■ YOUR INSTRUCTIONS
From the line with "whose read has" to the line with "follow : Nat", retype every line exactly, including those two, and leave out the rest of the data below.

(Beginning of RECORDS FOR THE TASK)

/-- The work queue manager (12): its queues, the entries taken, the DESTROY under way as (queue, index of its entry on
queue 0), and for legacy mode the credits left in the round and, for each block, the queue visited with the entries
taken at this visit (R434). -/
structure Wq where
  queues : List Queue
  taken : List Taken
  destroying : Option (Nat × Nat)
  credits : List (Nat × Nat)
  visits : List (Nat × Nat × Nat)
  deriving DecidableEq, Repr

/-! ### DMA engine (13) -/

/-- A burst read and not yet written: its first byte's number within the descriptor and its bytes. -/
structure DmaBurst where
  start : Nat
  data : Bytes
  deriving DecidableEq, Repr

/-- A channel of the DMA engine beyond its registers (R440 to R451): the descriptor read at its start, the bytes written, the bytes whose read has
been issued, the bursts not yet written, the byte at which LAST ends the descriptor, whether STOP is being carried out, the
bytes covered by earlier wrap records, the records that wait to be appended, what follows once they are appended (0 nothing,
1 the LINK, 2 IDLE), whether IRQ_PEND is set after them, and the DMA_RUN entry served as (queue, index). -/
structure DmaCh where
  num : Nat
  desc : Option Bytes
  done : Nat
  issued : Nat
  bursts : List DmaBurst
  last : Option Nat
  stopping : Bool
  covered : Nat
  records : List (Nat × Nat)
  follow : Nat
  irqAfter : Bool
  run : Option (Nat × Nat)
  deriving DecidableEq, Repr

/-- The DMA engine: its channels that have run, and the channel served last of each class (R438). -/
structure Dma where
  chans : List DmaCh
  lastHigh : Nat
  lastLow : Nat
  deriving DecidableEq, Repr


/-! ### Palette (14) -/

/-- A unit of a bank: 128 value bits and 128 mask bits (R454). A unit not listed is all zero. -/
structure AsuUnit where
  bank : Nat
  unit : Nat
  value : Nat
  mask : Nat
  deriving DecidableEq, Repr

/-- What an entry has besides its units (R454). An entry not listed is invalid, its PRIO and ADATA 0. -/
structure AsuEnt where
  bank : Nat
  index : Nat
  valid : Bool
  prio : Nat
  adata : Nat
  deriving DecidableEq, Repr

/-- A crew port (R461, R462): the search that runs as (key, banks, WIDTH), whether its result is READY, the matches latched for
stepping in order, and the NEXT writes since. -/
structure AsuPort where
  core : Nat
  running : Option (Nat × Nat × Nat)
  latched : List (Nat × Nat)
  steps : Nat
  deriving DecidableEq, Repr

/-- A running move (R466, R467): its bank, block, direction and the entries copied so far. -/
structure AsuMove where
  bank : Nat
  first : Nat
  last : Nat
  down : Bool
  copied : Nat
  deriving DecidableEq, Repr

/-- The Palette. -/
structure Asu where
  units : List AsuUnit
  ents : List AsuEnt
  ports : List AsuPort
  move : Option AsuMove
  deriving DecidableEq, Repr


/-! ### Cipher and digest (15) -/

/-- A key slot that is not EMPTY (R478): kind of Table 15-3 (1 GCM, 2 XTS, 3 WRAP), EXPORTABLE, NSID, KEY_GEN and the key. -/
structure KeySlot where
  slot : Nat
  kind : Nat
  exportable : Bool
  nsid : Nat
  keyGen : Nat
  key : Bytes
  deriving DecidableEq, Repr

/-- A digest context in use (R490): its number, whether it is SHA-384, and the message so far. -/
structure DigCtx where
  ctx : Nat
  sha384 : Bool
  msg : Bytes
  deriving DecidableEq, Repr

/-- CIP and DIG: the key slots, the device key-encryption key and the owner escrow key (R481), the digest contexts. -/
structure Cip where
  slots : List KeySlot
  kek : Option Bytes
  escrow : Option Bytes
  ctxs : List DigCtx
  deriving DecidableEq, Repr


/-! ### Data ports and pair link (16) -/

/-- A frame held in a port's receive store for a ring (R505): the ring, its bytes without FCS, its time stamp, the class of the
Palette's answer and whether it hit, and when it arrived. -/
structure MacStored where
  ring : Nat
  data : Bytes
  stamp : Nat
  cls : Nat
  hit : Bool
  arrived : Nat
  deriving DecidableEq, Repr

/-- A frame a port is sending or has cut (R500, R503): its queue, whether it is its crew ring's, its bytes without FCS, the bytes of
frame data sent when the present fragment began, its stamp, whether it is discarded because the link is down, and a TSTAT that
stopped it before it was sent. -/
structure MacTx where
  queue : Nat
  crew : Bool
  data : Bytes
  fragFrom : Nat
  stamp : Nat
  drop : Bool
  tstat : Nat
  deriving DecidableEq, Repr

/-- A data port beyond its registers (0 A, 1 B): the receive store, the frame being sent and the one cut, the queues paused with the end
of the pause, whether each queue's last frame was the engine's, the verify frames sent with the next time, and the time-stamp
queue as (TS_ID, stamp). -/
structure MacPort where
  num : Nat
  store : List MacStored
  sending : Option MacTx
  cutFrame : Option MacTx
  paused : List (Nat × Nat)
  lastEngine : List Nat
  verifySent : Nat
  verifyAt : Nat
  tsq : List (Nat × Nat)
  deriving DecidableEq, Repr

/-- The data ports and the PTP clock (R509): its nanoseconds since its origin at the moment given. -/
structure Net where
  ports : List MacPort
  ptpNs : Nat
  ptpAt : Nat
  deriving DecidableEq, Repr


/-! ### Service port (17) -/

/-- A frame of the service port on its way out (R517): its bytes without FCS, whether it is the transmit ring's, the collisions so far,
the end of its back-off while one runs, and the TSTAT that stopped it (0 while none did). -/
structure SvcTx where
  data : Bytes
  crew : Bool
  collisions : Nat
  backoff : Option Nat
  tstat : Nat
  deriving DecidableEq, Repr

/-- The service port beyond its registers: the responder's replies queued, the frame being sent, the frame held in the wake buffer with
its pattern (R519), the requests for the responder and for crew firmware in arrival order, and the pieces of a bundle and of a
container gathered in DRAM as (offset, bytes) (R525), and the TAG of the administrative change that a TENANT_INIT waits for (0 one taken up here). -/
structure Svc where
  replies : List Bytes
  sending : Option SvcTx
  held : Option (Bytes × Nat)
  responder : List Bytes
  requests : List Bytes
  image : List (Nat × Bytes)
  rig : List (Nat × Bytes)
  init : Option Nat
  deriving DecidableEq, Repr


/-! ### Power, always-on domain (18) -/

/-- Power states, counters and thermal logic (18): domains on; the device state of Table 18-4; the power state being moved to;
the wake latched during a power-down as (cause, pattern); the operating seconds at a moment; the moments from which AON_MS and
IRQ_MTIME count; the counter ring of R541 as (OPSEC, PCYCLES, sequence); the time of the last counter record; the watchdog's
expiry while it counts; the moment since which TJ has been below the leave temperature; the cause of a reset that is held
(R548); the step reached of Table 18-2; whether a start from sleep is under way; whether the next start runs the full scan
(R525); whether SERVICE was entered; the docking notices sent; the first WAKE and the next for each docked seat needed as
(hull number, first, next) (R538). -/
structure Pwr where
  on : List Domain
  dev : Nat
  move : Option PState
  wakeLatched : Option (Nat × Nat)
  opsecBase : Nat
  opsecAt : Nat
  msAt : Nat
  mtimeAt : Nat
  ring : List (Nat × Nat × Nat)
  recordAt : Nat
  wdogAt : Option Nat
  coolSince : Option Nat
  resetHold : Option Nat
  start : Nat
  waking : Bool
  fullScan : Bool
  notices : Nat
  wakes : List (Nat × Nat × Nat)
  deriving DecidableEq, Repr


/-! ### Cox (19) -/

/-- A record of the configuration store (R567): KEY, DELETE flag, SEQ, data. -/
structure CfgRec where
  key : Nat
  del : Bool
  seq : Nat
  data : Bytes
  deriving DecidableEq, Repr

/-- A configuration store copy: 0 A, 1 B; FORMAT, GEN and its records, oldest first, and the bytes used. -/
structure CfgCopy where
  copy : Nat
  format : Nat
  gen : Nat
  recs : List CfgRec
  used : Nat
  deriving DecidableEq, Repr

/-- A restore of the fallback under way or an image being written: none of its bytes are the image yet (R563, R565). -/
structure FallbackMap where
  entries : List Nat
  len : Nat
  crc : Nat
  svn : Nat
  deriving DecidableEq, Repr

/-- Cox and the NOR regions it alone uses (R554 to R570): the active image region ([] while erased), the configuration store copies, the copy
kept untouched through a trial, the fuses burnt (SVN_FUSED and revoked key sets), the update phase of COX_STATE.PHASE, the boot attempts,
the fallback map, the enclosure key, the debug challenge, the last channel served,
the FC_LOAD in progress as (mailbox channel, flash channels still starting), the peer ephemeral contexts as (CTX, private key), the next
CTX, the last service SEQ accepted, whether Cox dropped its identity and enclosure keys (R570), the log clear granted, whether the values of
R555 are locked, the release time of crew cores 0 and 1, whether the active image has verified since the last reset, the owner escrow key stored as a
Cox key, and the board values stored as Cox keys by the low digit of the key that CFG_WRITE uses for each (1 ES_RTEST, 2 ES_VMIN, 3 ES_EFF, 4 to 6
T1 to T3). -/
structure Cox where
  image : Bytes
  copies : List CfgCopy
  keptOld : Option Nat
  svnFused : Nat
  revoked : List Nat
  phase : Nat
  attempt : Nat
  fallback : Option FallbackMap
  enclosure : Option Bytes
  challenge : Option Bytes
  lastServed : Nat
  loading : Option (Nat × List Nat)
  ephs : List (Nat × Bytes)
  nextCtx : Nat
  svcSeq : Nat
  dropped : Bool
  clearGranted : Option Nat
  locked : Bool
  releasedAt : Option Nat
  verified : Bool
  escrowKey : Option Bytes
  board : List (Nat × Nat)
  deriving DecidableEq, Repr


/-! ### Logbook and Pentimento (20) -/

/-- A logbook record, Table 20-1, without its CRC, which is computed when the record is laid out. -/
structure LogRec where
  seq : Nat
  code : Nat
  source : Nat
  rflags : Nat
  opsec : Nat
  pcycles : Nat
  subsec : Nat
  suppressed : Nat
  calendar : Nat
  p0 : Nat
  p1 : Nat
  p2 : Nat
  p3 : Nat
  deriving DecidableEq, Repr

/-- A code's token bucket (R577): bucket number, tokens spent, when the next token returns, and the suppressed count. -/
structure TokenBucket where
  bucket : Nat
  spent : Nat
  refillAt : Nat
  suppressed : Nat
  sat : Bool
  deriving DecidableEq, Repr

/-- The logbook (R574 to R584): the record buffer with each record's acceptance time, the kept area, the ring's records by
slot and the next slot, the control records of R581 as (LOW, control sequence), and the next SEQ. -/
structure Logbook where
  buffer : List (Nat × LogRec)
  kept : List LogRec
  ring : List (Nat × LogRec)
  ringNext : Nat
  ctl : List (Nat × Nat)
  nextSeq : Nat
  buckets : List TokenBucket
  deriving DecidableEq, Repr

/-- A Pentimento snapshot, Table 20-3. -/
structure PentSnap where
  slot : Nat
  causes : Nat
  pseq : Nat
  opsec : Nat
  pcycles : Nat
  aonMs : Nat
  fatalCode : Nat
  logHead : Nat
  regValid : Nat
  regs : List Nat
  logTail : List LogRec
  scratch : Bytes
  coxArea : Bytes
  complete : Bool
  deriving DecidableEq, Repr

/-- Pentimento (R588, R589): the snapshots held in NOR by slot, the snapshot being written, whether slot NEXT is erased, and
the Cox firmware's own 4 KiB area. -/
structure Pent where
  slots : List PentSnap
  writing : Option PentSnap
  nextErased : Bool
  coxArea : Bytes
  deriving DecidableEq, Repr

/-! ### Pins, SMBus, JTAG (21) -/

/-- Pins and side buses (21): the input levels, the outputs driven, the SMBus target's address and latched read, and the JTAG
port's state. -/
structure Pins where
  pfailN : Bool
  wakeN : Bool
  suppliesValid : Bool
  flashPwrEn : Bool
  esDisch : Bool
  smbAlertN : Bool
  smbAddr1 : Bool
  smbAddr0 : Bool
  smbAddress : Nat
  smbLatch : Bytes
  jtagIr : Nat
  jtagLevel : Nat
  jtagDr : Bytes
  deriving DecidableEq, Repr
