-- ==== Sys2Proof/Machine/Groups.lean ====
section
/-! DEFINITION. Peer messages and stripe groups (05, 07): message headers and trailers, requests, group states, lost seats, the rotation,
majority contact. -/

namespace Sys2Proof.Machine

/-! ### Peer messages (Tables 05-3 and 05-4, R201) -/

/-- A peer message header. -/
structure PeerHdr where
  op : Nat
  pflags : Nat := 0
  status : Nat := 0
  group : Nat := 0
  epoch : Nat := 0
  stripe : Nat := 0
  pos : Nat := 0
  gen : Nat := 0
  k : Nat := 0
  m : Nat := 0
  tag : Nat := 0
  arg0 : Nat := 0
  arg1 : Nat := 0

/-- The header and body of a message. -/
def peerBytes (h : PeerHdr) (body : Bytes) : Bytes :=
  let b := le 1 h.op ++ le 1 h.pflags ++ le 2 h.status ++ le 4 h.group ++ le 8 h.epoch ++ le 8 h.stripe ++ le 1 h.pos ++ le 1 h.gen ++
    le 1 h.k ++ le 1 h.m ++ le 4 body.length ++ le 8 h.tag ++ le 8 h.arg0 ++ le 8 h.arg1
  b ++ le 4 (crc32c b) ++ zeros 4 ++ body

/-- The header of a message. -/
def readPeer (b : Bytes) : PeerHdr :=
  ⟨fld b 0 1, fld b 1 1, fld b 2 2, fld b 4 4, fld b 8 8, fld b 16 8, fld b 24 1, fld b 25 1, fld b 26 1, fld b 27 1, fld b 32 8, fld b 40 8,
    fld b 48 8⟩

/-- LENGTH of a message. -/
def peerLen (b : Bytes) : Nat := fld b 28 4
/-- The body of a message. -/
def peerBody (b : Bytes) : Bytes := slice b 64 (peerLen b)

/-- The control opcodes of Tables 05-4 and 07-4. -/
def peerControl (op : Nat) : Bool := (decide (0x86 ≤ op) && decide (op ≤ 0x8F)) || op == 0x91 || op == 0x92

/-- The assigned peer opcodes. -/
def peerAssigned (op : Nat) : Bool := decide (0x80 ≤ op) && decide (op ≤ 0x93)

/-- The MAC of a control message: the first 16 bytes of HMAC-SHA-384 over direction, SEQ and the message with the MAC field zero. -/
def peerMac (key : Bytes) (dir seq : Nat) (msg : Bytes) : Bytes := (hmacSha384 key (le 1 dir ++ le 8 seq ++ msg ++ le 8 seq ++ zeros 16)).take 16

/-- A message sent on a session; a control message takes the next SEQ and its trailer. -/
def peerEmit (s : State) (id : Nat) (msg : Bytes) : State :=
  match sessRec s id with
  | none => s
  | some x =>
    if peerControl (fld msg 0 1) then
      let seq := x.txSeq + 1
      let s := putSess s { x with txSeq := seq }
      emit s (.peer id (msg ++ le 8 seq ++ peerMac (x.key.getD []) (if x.initiator then 0 else 1) seq msg))
    else emit s (.peer id msg)

/-- The session number a request bears while no session carries it. -/
def noSession : Nat := 65536

/-- The active rig epoch. -/
def activeEpoch (s : State) : Nat := getF s F.RIG_EPOCH_EPOCH

/-! ### Groups -/

/-- The group of a GROUP_ID on this device. -/
def groupRec (s : State) (id : Nat) : Option Group := s.groups.find? fun g => g.id == id

/-- A group's record replaced. -/
def putGroup (s : State) (g : Group) : State := { s with groups := s.groups.map fun h => if h.id == g.id then g else h }

/-- A seat is marked lost. -/
def Group.isLost (g : Group) (seat : Nat) : Bool := bitAt g.lost seat

/-- This device's own seat is marked lost in the group. -/
def Group.ownLost (g : Group) : Bool := g.isLost g.seat

/-- The GROUPS entry of a group under the active rig. -/
def groupIdx (s : State) (id : Nat) : Nat := ((activeView s).groupOfId id).getD 0

/-- The seats of a group. -/
def groupSeats (s : State) (id : Nat) : Nat := (activeView s).seats (groupIdx s id)

/-- The hull number at a seat of a group. -/
def seatHull (s : State) (id seat : Nat) : Nat := (activeView s).hull ((activeView s).seatDev (groupIdx s id) seat)

/-- The seat of a hull number in a group. -/
def hullSeat (s : State) (id hull : Nat) : Option Nat := (List.range (groupSeats s id)).find? fun t => seatHull s id t == hull

/-- The generator set of a GEN_ID in a group. -/
def genOf (s : State) (id gen : Nat) : Option GenSet := ((activeView s).setOf (groupIdx s id) gen).map (activeView s).genSet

(End of RECORDS FOR THE TASK)

■ PROBLEM SOLUTION
/-- A channel of the DMA engine beyond its registers (R440 to R451): the descriptor read at its start, the bytes written, the bytes whose read has
been issued, the bursts not yet written, the byte at which LAST ends the descriptor, whether STOP is being carried out, the
bytes covered by earlier wrap records, the records that wait to be appended, what follows once they are appended (0 nothing,
1 the LINK, 2 IDLE), whether IRQ_PEND is set after them, and the DMA_RUN entry served as (queue, index). -/
structure DmaCh where
  num : Nat
  desc : Option Bytes
  done : Nat
  issued : Nat
  bursts : List DmaBurst
  last : Option Nat
  stopping : Bool
  covered : Nat
  records : List (Nat × Nat)
  follow : Nat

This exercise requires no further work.